The moderate involvement of motor neurons of the brainstem and the spinal cord, which was more than expected for mere ageing, has, to our knowledge, not been described so far. Needle electromyography examination was only performed early in the diagnostic work‐up and was not repeated because of lack of limb weakness or atrophy during the disease course. Bulbar weakness was assumed to be part of the disease process. However, our findings suggest that these symptoms could be also a consequence of motor neuron involvement at the brainstem level. The loss of motor neurons of the hypoglossal nucleus and spinal cord may play a role in the development of motor manifestations such as dysarthria and dysphagia, a frequent feature that CANVAS patients develop during disease course [1]. Therefore, lower motor neuron involvement may be part of the clinical and neuropathological spectrum of CANVAS. We believe it should not represent a strict exclusion criteria and should be taken into account in patients with suspected CANVAS to precisely define the whole spectrum of manifestations of the disease.

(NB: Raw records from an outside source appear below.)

-- ==== Sys2Proof/Machine/Barrier.lean ====
section
/-! DEFINITION. The endpoint barrier at the root: the meanings of EBAR and EBAR_PANEL_COMPLETION (R90, R242 to R246). -/

namespace Sys2Proof.Machine

/-- The EBar at the head of a branch's REQ FIFO at the root that the root has not accepted yet. -/
def State.ebarHead (s : State) (b : Nat) : Option Packet :=
  (s.q (.rootUp b) cREQ).head?.filter fun k => isEbar k && decide (k.la = [])

/-- The root's answer to an EBar. -/
def rootAnswer (h : Hdr) (opc count err : Nat) : Packet :=
  { hdr := { cls := cRSP, opc := opc, prio := h.prio, epoch := h.epoch, src := nRoot, dst := h.src, tag := h.tag,
             htc := count, world := h.world, part := h.part, err := err } }

/-- Send an EBarDone or a DecodeErr that the root makes itself (R90, R216, R246). It has the root's CUR_EPOCH, where the other answers of a
branch or the root have the epoch of what they answer: R214 names none for either (DESIGN CHOICE, log entry 61). -/
def State.rootSend (s : State) (k : Packet) : State :=
  let e := (s.router 40).epoch
  (s.addInj 40 e 1).enter (.synth 40) { k with hdr := { k.hdr with epoch := e } }

/-- The outputs of the copies of an EBar (R242). -/
def State.ebarOuts (s : State) : List (HopOut × Vec) := (List.range s.build.panels).map fun p => (.rootToPanel p, 0)

/-- The root accepts an EBar of branch `b`, or answers DecodeErr to a fifth one (R242, R246). Its copies leave the head of the FIFO as
packets of the branch do, each to its panel in its own turn. -/
def State.ebarStep (s : State) (b : Nat) (k : Packet) : State :=
  let slot := (s.slotOfAgent k.hdr.src).getD 256
  if 4 ≤ (s.net.ebars.filter fun e => e.slot = slot).length then
    (((s.take (.rootUp b) cREQ).addEj 40 k.hdr.epoch 1).rootSend (rootAnswer k.hdr oDecodeErr 0 0)).protoErrAgent
      k.hdr.src 7 cREQ oEBar
  else
    let s := s.addInj 40 k.hdr.epoch (BitVec.ofNat 32 (s.build.panels - 1))
    let e : EbarEnt := { agent := k.hdr.src, slot := slot, tag := k.hdr.tag, hdr := k.hdr }
    { s with net := { s.net with ebars := s.net.ebars ++ [e] } }.setQ (.rootUp b) cREQ
      ({ k with la := s.ebarOuts } :: (s.q (.rootUp b) cREQ).tail)

/-- Panel `p` accepts the copy of an EBar at its input (R148, R243). -/
def State.ebarCopy (s : State) (p : Nat) (u : Upset) : State :=
  if s.build.panels ≤ p ∨ s.panelFrozen p then s
  else match (s.px p u).reqTurn with
    | some (key, k, pool, i) =>
      if k.hdr.opc = oEBar then (s.take (.panelIn p) key).panelStep p u fun x => x.acceptEbar k pool i else s
    | none => s

/-- EBAR (R242, R243): the root accepts the EBar at the head of branch `b`; where none waits there, panel `p` accepts a copy. -/
def execEbar (b p : Nat) (u : Upset) (s : State) : Res :=
  .next (if s.build.hasBranch b then s.whenLive fun s =>
    if s.routerFrozen 40 then s
    else match s.ebarHead b with
      | some k => s.ebarStep b k
      | none => s.ebarCopy p u
  else s)

/-- The root adds the completion of panel `p` at the head of its queue (R245), where that packet leaves the tree (R216). -/
def State.ebarDoneStep (s : State) (p : Nat) : State :=
  match (s.q (.rootPanel p) cRSP).head? with
  | none => s
  | some k =>
    if k.hdr.opc ≠ oEBarDone ∨ k.hdr.dst ≠ nRoot then s
    else
      let s := (s.take (.rootPanel p) cRSP).addEj 40 k.hdr.epoch 1
      match s.net.ebars.find? fun e => decide (e.agent = k.aux) && decide (e.tag = k.hdr.tag) with
      | none => s
      | some e =>
        let e' : EbarEnt := { e with got := e.got + k.hdr.htc, err := e.err || decide (k.hdr.err = 1) }
        let others := s.net.ebars.erase e
        if e'.got < s.build.panels then { s with net := { s.net with ebars := others ++ [e'] } }
        else
          ({ s with net := { s.net with ebars := others } }).rootSend
            (rootAnswer e.hdr oEBarDone s.build.panels (if e'.err then 1 else 0))

/-- EBAR_PANEL_COMPLETION (R245). -/
def execEbarPanelCompletion (p : Nat) (s : State) : Res :=
  .next (if p < s.build.panels then s.whenLive fun s => if s.routerFrozen 40 then s else s.ebarDoneStep p else s)

end Sys2Proof.Machine
end

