/-- ADMIT (R291, R384). -/
def execEzAdmit (f : Fld) (s : State) : Res := s.atEasel fun s => s.ezMgmt 0x28 (fun _ => true) f
/-- EXPEL (R290, R384). -/
def execEzExpel (f : Fld) (s : State) : Res := s.atEasel fun s => s.ezMgmt 0x29 (fun _ => true) f
/-- RECALL (R124, R384). -/
def execEzRecall (f : Fld) (s : State) : Res := s.atEasel fun s => s.ezMgmt 0x2A (fun _ => true) f
/-- SWEEP (R384, R427). -/
def execEzSweep (f : Fld) (s : State) : Res := s.atEasel fun s => s.ezMgmt 0x2B (fun _ => true) f
/-- RETIRE (R384). -/
def execEzRetire (f : Fld) (s : State) : Res := s.atEasel fun s => s.ezMgmt 0x2C (fun _ => true) f
/-- ECLIPSE of a port (R384, R387). -/
def execEzEclipse (f : Fld) (s : State) : Res := s.atEasel fun s => s.ezMgmt 0x2D (fun w => !bitN w 8) f
/-- ECLIPSE of a branch (R384, R472). -/
def execEzEclipseBranch (f : Fld) (s : State) : Res := s.atEasel fun s => s.ezMgmt 0x2D (fun w => bitN w 8) f
/-- DAWN of a port (R302, R384). -/
def execEzDawn (f : Fld) (s : State) : Res := s.atEasel fun s => s.ezMgmt 0x2E (fun w => !bitN w 8) f
/-- DAWN of a branch (R384, R476). -/
def execEzDawnBranch (f : Fld) (s : State) : Res := s.atEasel fun s => s.ezMgmt 0x2E (fun w => bitN w 8) f
/-- RSYNC (R257, R384). -/
def execEzRsync (f : Fld) (s : State) : Res := s.atEasel fun s => s.ezMgmt 0x2F (fun _ => true) f
/-- TSWAP (R212, R384). -/
def execEzTswap (f : Fld) (s : State) : Res := s.atEasel fun s => s.ezMgmt 0x30 (fun _ => true) f
/-- BIST (R384, R413). -/
def execEzBist (f : Fld) (s : State) : Res := s.atEasel fun s => s.ezMgmt 0x31 (fun _ => true) f
/-- SCRUBQ (R384). -/
def execEzScrubq (f : Fld) (s : State) : Res := s.atEasel fun s => s.ezMgmt 0x32 (fun _ => true) f
/-- LEDGER FUNC 0 (R384, R522). -/
def execEzLedgerFunc0 (f : Fld) (s : State) : Res := s.atEasel fun s => s.ezMgmt 0x33 (fun w => decide (w % 4 = 0)) f
/-- LEDGER FUNC 1 (R384, R526). -/
def execEzLedgerFunc1 (f : Fld) (s : State) : Res := s.atEasel fun s => s.ezMgmt 0x33 (fun w => decide (w % 4 = 1)) f
/-- LEDGER FUNC 2 (R384). -/
def execEzLedgerFunc2 (f : Fld) (s : State) : Res := s.atEasel fun s => s.ezMgmt 0x33 (fun w => decide (w % 4 = 2)) f
/-- LEDGER FUNC 3 (R384, R520). -/
def execEzLedgerFunc3 (f : Fld) (s : State) : Res := s.atEasel fun s => s.ezMgmt 0x33 (fun w => decide (w % 4 = 3)) f
/-- PROFILE (R37, R384). -/
def execEzProfile (f : Fld) (s : State) : Res := s.atEasel fun s => s.ezMgmt 0x34 (fun _ => true) f
/-- LOCK (R384, R392). -/
def execEzLock (f : Fld) (s : State) : Res := s.atEasel fun s => s.ezMgmt 0x35 (fun _ => true) f
/-- TINV (R304, R384). -/
def execEzTinv (f : Fld) (s : State) : Res := s.atEasel fun s => s.ezMgmt 0x36 (fun _ => true) f

/-! ### Completion (R384, R413, R476, R542) -/

/-- The checkers that BIST tests, class by class and unit by unit (R413, R542; the order is a DESIGN CHOICE, log entry 28). -/
def Build.checkers (b : Build) : List (Nat × Nat) :=
  let panels := List.range b.panels
  let routers := (List.range 41).filter b.hasRouter
  let of (c : Nat) (us : List Nat) : List (Nat × Nat) := us.map fun u => (c, u)
  of 1 panels ++ of 2 panels ++ [(3, 0), (4, 0), (5, 0)] ++ of 6 panels ++ of 7 routers ++ of 8 (List.range b.memPorts) ++
    of 9 (panels ++ routers.map (0x100 + ·)) ++ (if b.twin then of 10 (panels ++ [0x100]) else [])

Many neurodegenerative diseases are considered protein misfolding disorders and the abnormal protein aggregates may be identified in brain tissue by appropriate specific antibodies, including some genetic diseases with intronic expansions (e.g. C9orf72). However, we could not identify bona fide ubiquitinated/p62+ inclusions in affected or unaffected brain regions, neither in neurons nor in glial cells that could represent a morphological clue for an underlying proteinopathy in CANVAS.

In sum, this case expands neuropathological features of a genetically confirmed CANVAS underscoring its multiple system character, including the potential involvement of lower motor neurons. Future studies on the expansion and its product will help to elucidate mechanisms of neuronal damage in these particularly vulnerable brain regions.